赤黒い甲殻同士が擦れ合う不快な軋みが響き、次の瞬間、無数の脚部が地面を掻き毟る。砕けたアスファルト片と土煙が爆ぜるように跳ね上がった。
五つの眼が、不気味な光を宿したままジョーカーへ収束する。
そして、頭部がゆっくりと持ち上がった。
大顎が開く。
鋼鉄すら噛み砕く牙列が、赤黒く濡れた口腔の奥からむき出しになる。粘つく唾液が糸を引きながら垂れ、機体一機を丸ごと呑み込めそうなほど巨大な顎門が、獲物を逃がすまいと一直線にジョーカーへ向けられていた。
次の瞬間、百足型サーヴィターの巨体が炸裂するような勢いで前方へ弾けた。
無数の脚部がアスファルトを叩き潰しながら加速し、そのたびに地面が震える。巻き上げられた土煙が視界を濁らせ、吹き飛んだ瓦礫片が周囲の壁面へ激しく叩き付けられた。
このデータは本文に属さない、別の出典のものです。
/-- A sensor's operational state and value now: unavailable while its rail is off or it has not been read, failed while it is invalid. -/
def State.senseNow (s : State) (temps : List Int) (id : Nat) : Nat × Int :=
  let off := s.railsOff
  if id = 1 then (0, s.rd PWR_INPUT.MV)
  else if id = 2 then (0, s.rd PWR_INPUT.MA)
  else if id = 3 then (0, s.rd PWR_DRAW.AVG_1MS)
  else if id = 4 then (0, s.rd64 PWR_ENERGY_LO.MJ)
  else if id = 0x10 then (match s.hottest with | some e => (0, e.2) | none => (1, 0))
  else if id < 0x200 then
    let n := id - 0x100
    if off ∧ n < 64 then (1, 0)
    else if s.power.badSensors.contains n then (2, 0)
    else match SMap.get none s.power.temps n with | some t => (0, t) | none => (1, 0)
  else if id < 0x300 then (if off then (1, 0) else match temps[id - 0x200]? with | some t => (0, t) | none => (1, 0))
  else if id = 0x300 then (0, fireCode s.power.fire)
  else if id = 0x301 then (0, memberCode s.pair.member)
  else (0, s.rd THM_STS.LEVEL)

/-- The reading of the last refresh. -/
def State.sensor (s : State) (id : Nat) : Nat × Int := ((s.mgmt.readings.find? fun e => decide (e.1 = id)).map (·.2)).getD (1, 0)

/-- A reading on a binding. -/
def State.answerSensor (s : State) (b : Binding) (name : String) (known : List Nat) (id : Nat) : State :=
  if known.contains id then s.mgtReply b name [id, (s.sensor id).1, ((s.sensor id).2 % 2 ^ 64).toNat] else s.mgtReply b (name ++ ": no such sensor") [id]

def execGetSensorReading (b : Binding) (sensor : BitVec 16) (s : State) : Res := s.heard b fun s =>
  .next (s.answerSensor b "GetSensorReading" numericSensors sensor.toNat)

def execGetStateSensorReadings (b : Binding) (sensor : BitVec 16) (s : State) : Res := s.heard b fun s =>
  .next (s.answerSensor b "GetStateSensorReadings" stateSensors sensor.toNat)

/-- Events go to the receiver set last, on its binding. -/
def execSetEventReceiver (b : Binding) (eid : Byte) (s : State) : Res := s.heard b fun s =>
  .next ((s.updMgmt fun m => { m with receiver := some (b, eid) }).mgtReply b "SetEventReceiver" [])

/-- The oldest event kept is returned and kept no longer. -/
def execPollForPlatformEventMessage (b : Binding) (s : State) : Res := s.heard b fun s =>
  match s.mgmt.events with
  | [] => .next (s.mgtReply b "PollForPlatformEventMessage: none" [])
  | e :: r => .next ((s.updMgmt fun m => { m with events := r }).mgtReply b "PollForPlatformEventMessage" [e.sensor, (e.value % 2 ^ 64).toNat])

/-- An event goes to the receiver on its binding; on one that carries nothing it is lost, and its resends follow (R486). -/
def State.sendEvent (s : State) (e : PldmEvent) : State :=
  match s.mgmt.receiver with
  | some r => if s.hearsOn r.1 then s.answerMctp r.1 (.platformEvent r.1 e) else s
  | none => s

/-- Keep an event, at most 64, and send it to the receiver (R486). -/
def State.newEvent (s : State) (sensor : Nat) (value : Int) : State :=
  let e : PldmEvent := { sensor := sensor, value := value, sentAt := s.rackTime, tries := if s.mgmt.receiver.isSome then 1 else 0 }
  (s.updMgmt fun m => { m with events := (m.events ++ [e]).drop ((m.events ++ [e]).length - 64) }).sendEvent e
赤黒い甲殻。波打つ長大な胴体。五つの眼に宿る、獲物を噛み砕くためだけの凶暴な光。
それはもはや生物ではなく、質量そのものが殺意へ変わったような存在だった。
普通なら、恐怖に耐え切れず回避へ移っている距離。
だが、ジョーカーは動かない。
細身の機体は半身の姿勢を崩さぬまま、じりじりと迫る死を真正面から見据えていた。
ニックは待っていた。
百足型の速度。顎の開閉。突進軌道。
その全てが、回避可能な一点へ収束する瞬間を。
限界まで引きつける。
さらに引きつける。
百足型サーヴィターの大顎が目前へ迫った。
鋼鉄すら噛み砕く牙列が土煙の中で鈍く光り、その先端がジョーカーの頭部装甲へ届こうとした、まさにその瞬間――。
ジョーカーの機体が、視界から掻き消えるような鋭さで身を翻した。
ギィンッ!!
大顎の先端が、ジョーカーの肩部装甲を浅く削る。火花が激しく散り、カルナイトの破片が宙へ舞った。
ジョーカーはそのまま横回転するように地面へ着地し、軽やかに姿勢を立て直す。
そして、その直後だった。
ジョーカーの背後――。百足型サーヴィターの頭部直下で、白い閃光が爆ぜた。
次の瞬間。
ドォォォォォンッ!!
凄まじい爆風が街路を吹き抜けた。埋設されていた弾頭が起爆したのだ。
爆炎と破片が噴き上がり、百足型サーヴィターの頭部を下から食い破る。赤黒い甲殻が内側から吹き飛び、五つの眼球が砕け散った。
巨体が大きく跳ね上がり、吹き飛んだ頭部の破片が燃えながら周囲へ降り注ぐ。痙攣するように暴れる無数の脚が、アスファルトを滅茶苦茶に引き裂いていった。
その爆風を背に、ジョーカーは静かに振り返った。ニックが肩を竦め、困ったように笑う。
「――あれま」
そして、どこまでも軽い調子で続けた。
「百足型サーヴィターちゃん。そないなとこに、そんな危険なもんが埋まっとるなんか知らんかったんや。堪忍な」
爆炎に揺れる街路の中、ジョーカーは短剣を静かに構え直し、燃え落ちていく百足型サーヴィターの残骸を見据えていた。